▶ [Task directions] Among the entries below, one line contains "f).lc1 = x.lc1 := rfl" and another contains "f).run = x.run := rfl". Transcribe those two lines and every line between them, exactly.
─── Record set
-- ==== Sys2Proof/Machine/Step.lean ====
section
/-! DEFINITION. One step of the machine, and the placing of a word where the next step fetches it. -/
namespace Sys2Proof.Machine

/-- One move: a step without a word, an arriving message, or the issue of one group (log 2). -/
def step (s : State) : Host.Outcome State Fault Refusal :=
  if s.powered then
    match upMove s with
    | .next t => .next (moveEnd (followShadows s t))
    | .fault f => .fault f
    | .refused r => .refused r
  else downMove s

/-- The state with a word where the next step fetches (log 3). -/
def State.withFetchWord (s : State) (nbits w : Nat) : State := placeWord s nbits w

end Sys2Proof.Machine
end

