/-- R209, R210: byte barriers: the expected bytes are added, an arrival reads the phase as it was and declares its slice a party,
`.decl` only declares, `.leave` arrives and is no party of later phases; the phase flips when no byte is missing, every party
has arrived and no arrival awaits its slice's releases; a wait goes on once the phase differs from the one it names. -/
def Sys2Proof.Claims.ByteBarriers : Prop :=
  ∀ (d a : SReg) (n : BitVec 4),
    let old := fun (s : State) (x : Slice) => (b2w (s.bb (bbOf x n)).phase : W64)
    One (.bbExp n a) (fun s x => HasBb s x n ∧ (s.bb (bbOf x n)).count + (x.rs a).setWidth 36 ≠ 0) (fun s x t =>
      t.bb (bbOf x n) = { s.bb (bbOf x n) with count := (s.bb (bbOf x n)).count + (x.rs a).setWidth 36 } ∧ t.slice x.id = advance x) ∧
    One (.bbExp n a) (fun s x => HasBb s x n ∧ (s.bb (bbOf x n)).count + (x.rs a).setWidth 36 = 0) (fun s x t =>
      let q := s.bb (bbOf x n)
      (t.bb (bbOf x n)).count = 0 ∧ (t.slice x.id).pc = (advance x).pc ∧
      (q.late = [] ∧ (∀ p ∈ q.parties, p ∈ q.arrived) → (t.bb (bbOf x n)).phase = !q.phase ∧ (t.bb (bbOf x n)).arrived = []) ∧
      (¬(q.late = [] ∧ ∀ p ∈ q.parties, p ∈ q.arrived) → (t.bb (bbOf x n)).phase = q.phase ∧ (t.bb (bbOf x n)).arrived = q.arrived)) ∧
    One (.bbArr d n) (fun s x => HasBb s x n ∧ x.id ∉ (s.bb (bbOf x n)).arrived ∧
        ((s.bb (bbOf x n)).count ≠ 0 ∨ (s.bb (bbOf x n)).late ++ lateOf s x.id ≠ [])) (fun s x t =>
      (t.bb (bbOf x n)).late = (s.bb (bbOf x n)).late ++ lateOf s x.id ∧
      t.slice x.id = { (goesOn x).ws d (old s x) with run := .ready } ∧ x.id ∈ (t.bb (bbOf x n)).parties ∧
      (t.bb (bbOf x n)).arrived = (s.bb (bbOf x n)).arrived ++ [x.id] ∧ (t.bb (bbOf x n)).phase = (s.bb (bbOf x n)).phase) ∧
    One (.bbArr d n) (fun s x => HasBb s x n ∧ x.id ∉ (s.bb (bbOf x n)).arrived ∧ (s.bb (bbOf x n)).count = 0 ∧
        (s.bb (bbOf x n)).late ++ lateOf s x.id = [] ∧ ∀ p ∈ (s.bb (bbOf x n)).parties, p = x.id ∨ p ∈ (s.bb (bbOf x n)).arrived) (fun s x t =>
      (t.bb (bbOf x n)).phase = !(s.bb (bbOf x n)).phase ∧ (t.bb (bbOf x n)).arrived = [] ∧ (t.slice x.id).rs d = (if d = 0 then 0 else old s x)) ∧
    One (.bbArr d n) (fun s x => HasBb s x n ∧ x.id ∈ (s.bb (bbOf x n)).arrived) (fun s x t =>
      t.slice x.id = { x with run := .waiting (.bbAgain (bbOf x n) (s.bb (bbOf x n)).phase) } ∧ t.bb (bbOf x n) = s.bb (bbOf x n)) ∧
    One (.bbArrDecl d n) (fun s x => HasBb s x n) (fun s x t =>
      t.slice x.id = (advance x).ws d (old s x) ∧ x.id ∈ (t.bb (bbOf x n)).parties ∧
      (t.bb (bbOf x n)).arrived = (s.bb (bbOf x n)).arrived ∧ (t.bb (bbOf x n)).phase = (s.bb (bbOf x n)).phase) ∧
    One (.bbArrLeave d n) (fun s x => HasBb s x n ∧ x.id ∈ (s.bb (bbOf x n)).parties ∧ x.id ∉ (s.bb (bbOf x n)).arrived ∧
        ((s.bb (bbOf x n)).count ≠ 0 ∨ (s.bb (bbOf x n)).late ++ lateOf s x.id ≠ [])) (fun s x t =>
      t.slice x.id = { (goesOn x).ws d (old s x) with run := .ready } ∧ t.bb (bbOf x n) = { s.bb (bbOf x n) with
        arrived := (s.bb (bbOf x n)).arrived ++ [x.id], leaving := (s.bb (bbOf x n)).leaving ++ [x.id]
        late := (s.bb (bbOf x n)).late ++ lateOf s x.id }) ∧
    One (.bbArrLeave d n) (fun s x => HasBb s x n ∧ x.id ∈ (s.bb (bbOf x n)).parties ∧ x.id ∉ (s.bb (bbOf x n)).arrived ∧
        (s.bb (bbOf x n)).count = 0 ∧ (s.bb (bbOf x n)).late ++ lateOf s x.id = [] ∧
        ∀ p ∈ (s.bb (bbOf x n)).parties, p = x.id ∨ p ∈ (s.bb (bbOf x n)).arrived) (fun s x t =>
      (t.slice x.id).rs d = (if d = 0 then 0 else old s x) ∧ (t.bb (bbOf x n)).phase = !(s.bb (bbOf x n)).phase ∧
      (t.bb (bbOf x n)).arrived = [] ∧ ∀ p, p ∈ (t.bb (bbOf x n)).parties ↔
        p ∈ (s.bb (bbOf x n)).parties ∧ p ∉ (s.bb (bbOf x n)).leaving ∧ p ≠ x.id) ∧
    One (.bbArrLeave d n) (fun s x => HasBb s x n ∧ x.id ∈ (s.bb (bbOf x n)).arrived) (fun s x t =>
      t.slice x.id = { x with run := .waiting (.bbAgain (bbOf x n) (s.bb (bbOf x n)).phase) } ∧ t.bb (bbOf x n) = s.bb (bbOf x n)) ∧
    One (.bbArrLeave d n) (fun s x => HasBb s x n ∧ x.id ∉ (s.bb (bbOf x n)).parties ∧ x.id ∉ (s.bb (bbOf x n)).arrived) (fun s x t =>
      t.slice x.id = (advance x).ws d (old s x) ∧ t.bb (bbOf x n) = s.bb (bbOf x n)) ∧
    One (.bbWait n a) (fun s x => x.run = .ready ∧ (s.bb (bbOf x n)).phase ≠ (x.rs a).getLsbD 0) (fun _ x t =>
      t.slice x.id = { goesOn x with run := .ready }) ∧
    One (.bbWait n a) (fun s x => x.run = .ready ∧ (s.bb (bbOf x n)).phase = (x.rs a).getLsbD 0) (fun _ x t =>
      t.slice x.id = { x with run := .waiting (.bb (bbOf x n) ((x.rs a).getLsbD 0)) }) ∧
    ∀ (s : State) (b : ByteBar) (i : Nat) (l : List Nat), s.bbs = [b] → (∀ y ∈ s.bars, y.late = []) → b.late = [(i, l)] → b.count = 0 →
      (∀ p ∈ b.parties, p ∈ b.arrived) →
      (releasesOver s l = false → (lateArrivals s).bbs = [b]) ∧
      (releasesOver s l = true → ∃ c, (lateArrivals s).bbs = [c] ∧ c.phase = (!b.phase) ∧ c.arrived = [] ∧ c.late = [])
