/-! ### Updates of a slice -/

section
variable (x : Slice) (r : SReg) (v : W64)
@[simp] theorem Slice.ws_id : (x.ws r v).id = x.id := by unfold Slice.ws; split <;> rfl
@[simp] theorem Slice.ws_handler : (x.ws r v).handler = x.handler := by unfold Slice.ws; split <;> rfl
@[simp] theorem Slice.ws_block : (x.ws r v).block = x.block := by unfold Slice.ws; split <;> rfl
@[simp] theorem Slice.ws_ctx : (x.ws r v).ctx = x.ctx := by unfold Slice.ws; split <;> rfl
@[simp] theorem Slice.ws_die : (x.ws r v).die = x.die := by unfold Slice.ws; split <;> rfl
@[simp] theorem Slice.ws_core : (x.ws r v).core = x.core := by unfold Slice.ws; split <;> rfl
@[simp] theorem Slice.ws_pdk : (x.ws r v).pdk = x.pdk := by unfold Slice.ws; split <;> rfl
@[simp] theorem Slice.ws_gid : (x.ws r v).gid = x.gid := by unfold Slice.ws; split <;> rfl
@[simp] theorem Slice.ws_idx : (x.ws r v).idx = x.idx := by unfold Slice.ws; split <;> rfl
@[simp] theorem Slice.ws_pc : (x.ws r v).pc = x.pc := by unfold Slice.ws; split <;> rfl
@[simp] theorem Slice.ws_v : (x.ws r v).v = x.v := by unfold Slice.ws; split <;> rfl
@[simp] theorem Slice.ws_k : (x.ws r v).k = x.k := by unfold Slice.ws; split <;> rfl
@[simp] theorem Slice.ws_c : (x.ws r v).c = x.c := by unfold Slice.ws; split <;> rfl
@[simp] theorem Slice.ws_ct : (x.ws r v).ct = x.ct := by unfold Slice.ws; split <;> rfl
@[simp] theorem Slice.ws_lc0 : (x.ws r v).lc0 = x.lc0 := by unfold Slice.ws; split <;> rfl
@[simp] theorem Slice.ws_lc1 : (x.ws r v).lc1 = x.lc1 := by unfold Slice.ws; split <;> rfl
@[simp] theorem Slice.ws_fr : (x.ws r v).fr = x.fr := by unfold Slice.ws; split <;> rfl
@[simp] theorem Slice.ws_alive : (x.ws r v).alive = x.alive := by unfold Slice.ws; split <;> rfl
@[simp] theorem Slice.ws_exited : (x.ws r v).exited = x.exited := by unfold Slice.ws; split <;> rfl
@[simp] theorem Slice.ws_gm : (x.ws r v).gm = x.gm := by unfold Slice.ws; split <;> rfl
@[simp] theorem Slice.ws_ext : (x.ws r v).ext = x.ext := by unfold Slice.ws; split <;> rfl
@[simp] theorem Slice.ws_batch : (x.ws r v).batch = x.batch := by unfold Slice.ws; split <;> rfl
@[simp] theorem Slice.ws_region : (x.ws r v).region = x.region := by unfold Slice.ws; split <;> rfl
@[simp] theorem Slice.ws_hang : (x.ws r v).hang = x.hang := by unfold Slice.ws; split <;> rfl
@[simp] theorem Slice.ws_run : (x.ws r v).run = x.run := by unfold Slice.ws; split <;> rfl
@[simp] theorem Slice.ws_marked : (x.ws r v).marked = x.marked := by unfold Slice.ws; split <;> rfl
@[simp] theorem Slice.ws_xv : (x.ws r v).xv = x.xv := by unfold Slice.ws; split <;> rfl
@[simp] theorem Slice.ws_land : (x.ws r v).land = x.land := by unfold Slice.ws; split <;> rfl
@[simp] theorem Slice.ws_recent : (x.ws r v).recent = x.recent := by unfold Slice.ws; split <;> rfl
@[simp] theorem Slice.ws_nextIssue : (x.ws r v).nextIssue = x.nextIssue := by unfold Slice.ws; split <;> rfl
@[simp] theorem Slice.ws_interlock : (x.ws r v).interlock = x.interlock := by unfold Slice.ws; split <;> rfl
@[simp] theorem Slice.ws_arrived : (x.ws r v).arrived = x.arrived := by unfold Slice.ws; split <;> rfl
@[simp] theorem Slice.ws_pagex : (x.ws r v).pagex = x.pagex := by unfold Slice.ws; split <;> rfl
@[simp] theorem Slice.ws_bpDone : (x.ws r v).bpDone = x.bpDone := by unfold Slice.ws; split <;> rfl
@[simp] theorem Slice.ws_badV : (x.ws r v).badV = x.badV := by unfold Slice.ws; split <;> rfl
@[simp] theorem Slice.ws_steps : (x.ws r v).steps = x.steps := by unfold Slice.ws; split <;> rfl
@[simp] theorem Slice.ws_pushes : (x.ws r v).pushes = x.pushes := by unfold Slice.ws; split <;> rfl
@[simp] theorem Slice.ws_lag : (x.ws r v).lag = x.lag := by unfold Slice.ws; split <;> rfl
end

section
variable (x : Slice) (r : KReg) (v : W32)
@[simp] theorem Slice.wk_id : (x.wk r v).id = x.id := rfl
@[simp] theorem Slice.wk_handler : (x.wk r v).handler = x.handler := rfl
@[simp] theorem Slice.wk_block : (x.wk r v).block = x.block := rfl
@[simp] theorem Slice.wk_ctx : (x.wk r v).ctx = x.ctx := rfl
@[simp] theorem Slice.wk_die : (x.wk r v).die = x.die := rfl
@[simp] theorem Slice.wk_core : (x.wk r v).core = x.core := rfl
@[simp] theorem Slice.wk_pdk : (x.wk r v).pdk = x.pdk := rfl
@[simp] theorem Slice.wk_gid : (x.wk r v).gid = x.gid := rfl
@[simp] theorem Slice.wk_idx : (x.wk r v).idx = x.idx := rfl
@[simp] theorem Slice.wk_pc : (x.wk r v).pc = x.pc := rfl
@[simp] theorem Slice.wk_s : (x.wk r v).s = x.s := rfl
@[simp] theorem Slice.wk_v : (x.wk r v).v = x.v := rfl
@[simp] theorem Slice.wk_c : (x.wk r v).c = x.c := rfl
@[simp] theorem Slice.wk_ct : (x.wk r v).ct = x.ct := rfl
@[simp] theorem Slice.wk_lc0 : (x.wk r v).lc0 = x.lc0 := rfl
@[simp] theorem Slice.wk_lc1 : (x.wk r v).lc1 = x.lc1 := rfl
@[simp] theorem Slice.wk_fr : (x.wk r v).fr = x.fr := rfl
@[simp] theorem Slice.wk_alive : (x.wk r v).alive = x.alive := rfl
@[simp] theorem Slice.wk_exited : (x.wk r v).exited = x.exited := rfl
@[simp] theorem Slice.wk_gm : (x.wk r v).gm = x.gm := rfl
@[simp] theorem Slice.wk_ext : (x.wk r v).ext = x.ext := rfl
@[simp] theorem Slice.wk_batch : (x.wk r v).batch = x.batch := rfl
@[simp] theorem Slice.wk_region : (x.wk r v).region = x.region := rfl
@[simp] theorem Slice.wk_hang : (x.wk r v).hang = x.hang := rfl
@[simp] theorem Slice.wk_run : (x.wk r v).run = x.run := rfl
@[simp] theorem Slice.wk_marked : (x.wk r v).marked = x.marked := rfl
@[simp] theorem Slice.wk_xv : (x.wk r v).xv = x.xv := rfl
@[simp] theorem Slice.wk_land : (x.wk r v).land = x.land := rfl
@[simp] theorem Slice.wk_recent : (x.wk r v).recent = x.recent := rfl
@[simp] theorem Slice.wk_nextIssue : (x.wk r v).nextIssue = x.nextIssue := rfl
@[simp] theorem Slice.wk_interlock : (x.wk r v).interlock = x.interlock := rfl
@[simp] theorem Slice.wk_arrived : (x.wk r v).arrived = x.arrived := rfl
@[simp] theorem Slice.wk_pagex : (x.wk r v).pagex = x.pagex := rfl
@[simp] theorem Slice.wk_bpDone : (x.wk r v).bpDone = x.bpDone := rfl
@[simp] theorem Slice.wk_badV : (x.wk r v).badV = x.badV := rfl
@[simp] theorem Slice.wk_steps : (x.wk r v).steps = x.steps := rfl
@[simp] theorem Slice.wk_pushes : (x.wk r v).pushes = x.pushes := rfl
@[simp] theorem Slice.wk_lag : (x.wk r v).lag = x.lag := rfl
end

section
variable (x : Slice) (r : VReg) (m : W32) (f : Nat → W32)
@[simp] theorem Slice.wv_id : (x.wv r m f).id = x.id := rfl
@[simp] theorem Slice.wv_handler : (x.wv r m f).handler = x.handler := rfl
@[simp] theorem Slice.wv_block : (x.wv r m f).block = x.block := rfl
@[simp] theorem Slice.wv_ctx : (x.wv r m f).ctx = x.ctx := rfl
@[simp] theorem Slice.wv_die : (x.wv r m f).die = x.die := rfl
@[simp] theorem Slice.wv_core : (x.wv r m f).core = x.core := rfl
@[simp] theorem Slice.wv_pdk : (x.wv r m f).pdk = x.pdk := rfl
@[simp] theorem Slice.wv_gid : (x.wv r m f).gid = x.gid := rfl
@[simp] theorem Slice.wv_idx : (x.wv r m f).idx = x.idx := rfl
@[simp] theorem Slice.wv_pc : (x.wv r m f).pc = x.pc := rfl
@[simp] theorem Slice.wv_s : (x.wv r m f).s = x.s := rfl
@[simp] theorem Slice.wv_k : (x.wv r m f).k = x.k := rfl
@[simp] theorem Slice.wv_c : (x.wv r m f).c = x.c := rfl
@[simp] theorem Slice.wv_ct : (x.wv r m f).ct = x.ct := rfl
@[simp] theorem Slice.wv_lc0 : (x.wv r m f).lc0 = x.lc0 := rfl
@[simp] theorem Slice.wv_lc1 : (x.wv r m f).lc1 = x.lc1 := rfl
@[simp] theorem Slice.wv_fr : (x.wv r m f).fr = x.fr := rfl
@[simp] theorem Slice.wv_alive : (x.wv r m f).alive = x.alive := rfl
@[simp] theorem Slice.wv_exited : (x.wv r m f).exited = x.exited := rfl
@[simp] theorem Slice.wv_gm : (x.wv r m f).gm = x.gm := rfl
@[simp] theorem Slice.wv_ext : (x.wv r m f).ext = x.ext := rfl
@[simp] theorem Slice.wv_batch : (x.wv r m f).batch = x.batch := rfl
@[simp] theorem Slice.wv_region : (x.wv r m f).region = x.region := rfl
@[simp] theorem Slice.wv_hang : (x.wv r m f).hang = x.hang := rfl
@[simp] theorem Slice.wv_run : (x.wv r m f).run = x.run := rfl
@[simp] theorem Slice.wv_marked : (x.wv r m f).marked = x.marked := rfl
@[simp] theorem Slice.wv_xv : (x.wv r m f).xv = x.xv := rfl
@[simp] theorem Slice.wv_land : (x.wv r m f).land = x.land := rfl
@[simp] theorem Slice.wv_recent : (x.wv r m f).recent = x.recent := rfl
@[simp] theorem Slice.wv_nextIssue : (x.wv r m f).nextIssue = x.nextIssue := rfl
@[simp] theorem Slice.wv_interlock : (x.wv r m f).interlock = x.interlock := rfl
@[simp] theorem Slice.wv_arrived : (x.wv r m f).arrived = x.arrived := rfl
@[simp] theorem Slice.wv_pagex : (x.wv r m f).pagex = x.pagex := rfl
@[simp] theorem Slice.wv_bpDone : (x.wv r m f).bpDone = x.bpDone := rfl
@[simp] theorem Slice.wv_badV : (x.wv r m f).badV = x.badV := rfl
@[simp] theorem Slice.wv_steps : (x.wv r m f).steps = x.steps := rfl
@[simp] theorem Slice.wv_pushes : (x.wv r m f).pushes = x.pushes := rfl
@[simp] theorem Slice.wv_lag : (x.wv r m f).lag = x.lag := rfl
end

section
variable (x : Slice) (r : CReg) (v : Cap)
@[simp] theorem Slice.wc_id : (x.wc r v).id = x.id := by unfold Slice.wc; split <;> rfl
@[simp] theorem Slice.wc_handler : (x.wc r v).handler = x.handler := by unfold Slice.wc; split <;> rfl
@[simp] theorem Slice.wc_block : (x.wc r v).block = x.block := by unfold Slice.wc; split <;> rfl
@[simp] theorem Slice.wc_ctx : (x.wc r v).ctx = x.ctx := by unfold Slice.wc; split <;> rfl
@[simp] theorem Slice.wc_die : (x.wc r v).die = x.die := by unfold Slice.wc; split <;> rfl
@[simp] theorem Slice.wc_core : (x.wc r v).core = x.core := by unfold Slice.wc; split <;> rfl
@[simp] theorem Slice.wc_pdk : (x.wc r v).pdk = x.pdk := by unfold Slice.wc; split <;> rfl
@[simp] theorem Slice.wc_gid : (x.wc r v).gid = x.gid := by unfold Slice.wc; split <;> rfl
@[simp] theorem Slice.wc_idx : (x.wc r v).idx = x.idx := by unfold Slice.wc; split <;> rfl
@[simp] theorem Slice.wc_pc : (x.wc r v).pc = x.pc := by unfold Slice.wc; split <;> rfl
@[simp] theorem Slice.wc_s : (x.wc r v).s = x.s := by unfold Slice.wc; split <;> rfl
@[simp] theorem Slice.wc_v : (x.wc r v).v = x.v := by unfold Slice.wc; split <;> rfl
@[simp] theorem Slice.wc_k : (x.wc r v).k = x.k := by unfold Slice.wc; split <;> rfl
@[simp] theorem Slice.wc_lc0 : (x.wc r v).lc0 = x.lc0 := by unfold Slice.wc; split <;> rfl
@[simp] theorem Slice.wc_lc1 : (x.wc r v).lc1 = x.lc1 := by unfold Slice.wc; split <;> rfl
@[simp] theorem Slice.wc_fr : (x.wc r v).fr = x.fr := by unfold Slice.wc; split <;> rfl
@[simp] theorem Slice.wc_alive : (x.wc r v).alive = x.alive := by unfold Slice.wc; split <;> rfl
@[simp] theorem Slice.wc_exited : (x.wc r v).exited = x.exited := by unfold Slice.wc; split <;> rfl
@[simp] theorem Slice.wc_gm : (x.wc r v).gm = x.gm := by unfold Slice.wc; split <;> rfl
@[simp] theorem Slice.wc_ext : (x.wc r v).ext = x.ext := by unfold Slice.wc; split <;> rfl
@[simp] theorem Slice.wc_batch : (x.wc r v).batch = x.batch := by unfold Slice.wc; split <;> rfl
@[simp] theorem Slice.wc_region : (x.wc r v).region = x.region := by unfold Slice.wc; split <;> rfl
@[simp] theorem Slice.wc_hang : (x.wc r v).hang = x.hang := by unfold Slice.wc; split <;> rfl
@[simp] theorem Slice.wc_run : (x.wc r v).run = x.run := by unfold Slice.wc; split <;> rfl
@[simp] theorem Slice.wc_marked : (x.wc r v).marked = x.marked := by unfold Slice.wc; split <;> rfl
@[simp] theorem Slice.wc_xv : (x.wc r v).xv = x.xv := by unfold Slice.wc; split <;> rfl
@[simp] theorem Slice.wc_land : (x.wc r v).land = x.land := by unfold Slice.wc; split <;> rfl
@[simp] theorem Slice.wc_recent : (x.wc r v).recent = x.recent := by unfold Slice.wc; split <;> rfl
@[simp] theorem Slice.wc_nextIssue : (x.wc r v).nextIssue = x.nextIssue := by unfold Slice.wc; split <;> rfl
@[simp] theorem Slice.wc_interlock : (x.wc r v).interlock = x.interlock := by unfold Slice.wc; split <;> rfl
@[simp] theorem Slice.wc_arrived : (x.wc r v).arrived = x.arrived := by unfold Slice.wc; split <;> rfl
@[simp] theorem Slice.wc_pagex : (x.wc r v).pagex = x.pagex := by unfold Slice.wc; split <;> rfl
@[simp] theorem Slice.wc_bpDone : (x.wc r v).bpDone = x.bpDone := by unfold Slice.wc; split <;> rfl
@[simp] theorem Slice.wc_badV : (x.wc r v).badV = x.badV := by unfold Slice.wc; split <;> rfl
@[simp] theorem Slice.wc_steps : (x.wc r v).steps = x.steps := by unfold Slice.wc; split <;> rfl
@[simp] theorem Slice.wc_pushes : (x.wc r v).pushes = x.pushes := by unfold Slice.wc; split <;> rfl
@[simp] theorem Slice.wc_lag : (x.wc r v).lag = x.lag := by unfold Slice.wc; split <;> rfl
end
──────
▶ [Reply to the exercise]
@[simp] theorem Slice.wv_lc1 : (x.wv r m f).lc1 = x.lc1 := rfl
@[simp] theorem Slice.wv_fr : (x.wv r m f).fr = x.fr := rfl
@[simp] theorem Slice.wv_alive : (x.wv r m f).alive = x.alive := rfl
@[simp] theorem Slice.wv_exited : (x.wv r m f).exited = x.exited := rfl
@[simp] theorem Slice.wv_gm : (x.wv r m f).gm = x.gm := rfl
@[simp] theorem Slice.wv_ext : (x.wv r m f).ext = x.ext := rfl
@[simp] theorem Slice.wv_batch : (x.wv r m f).batch = x.batch := rfl
@[simp] theorem Slice.wv_region : (x.wv r m f).region = x.region := rfl
@[simp] theorem Slice.wv_hang : (x.wv r m f).hang = x.hang := rfl
@[simp] theorem Slice.wv_run : (x.wv r m f).run = x.run := rfl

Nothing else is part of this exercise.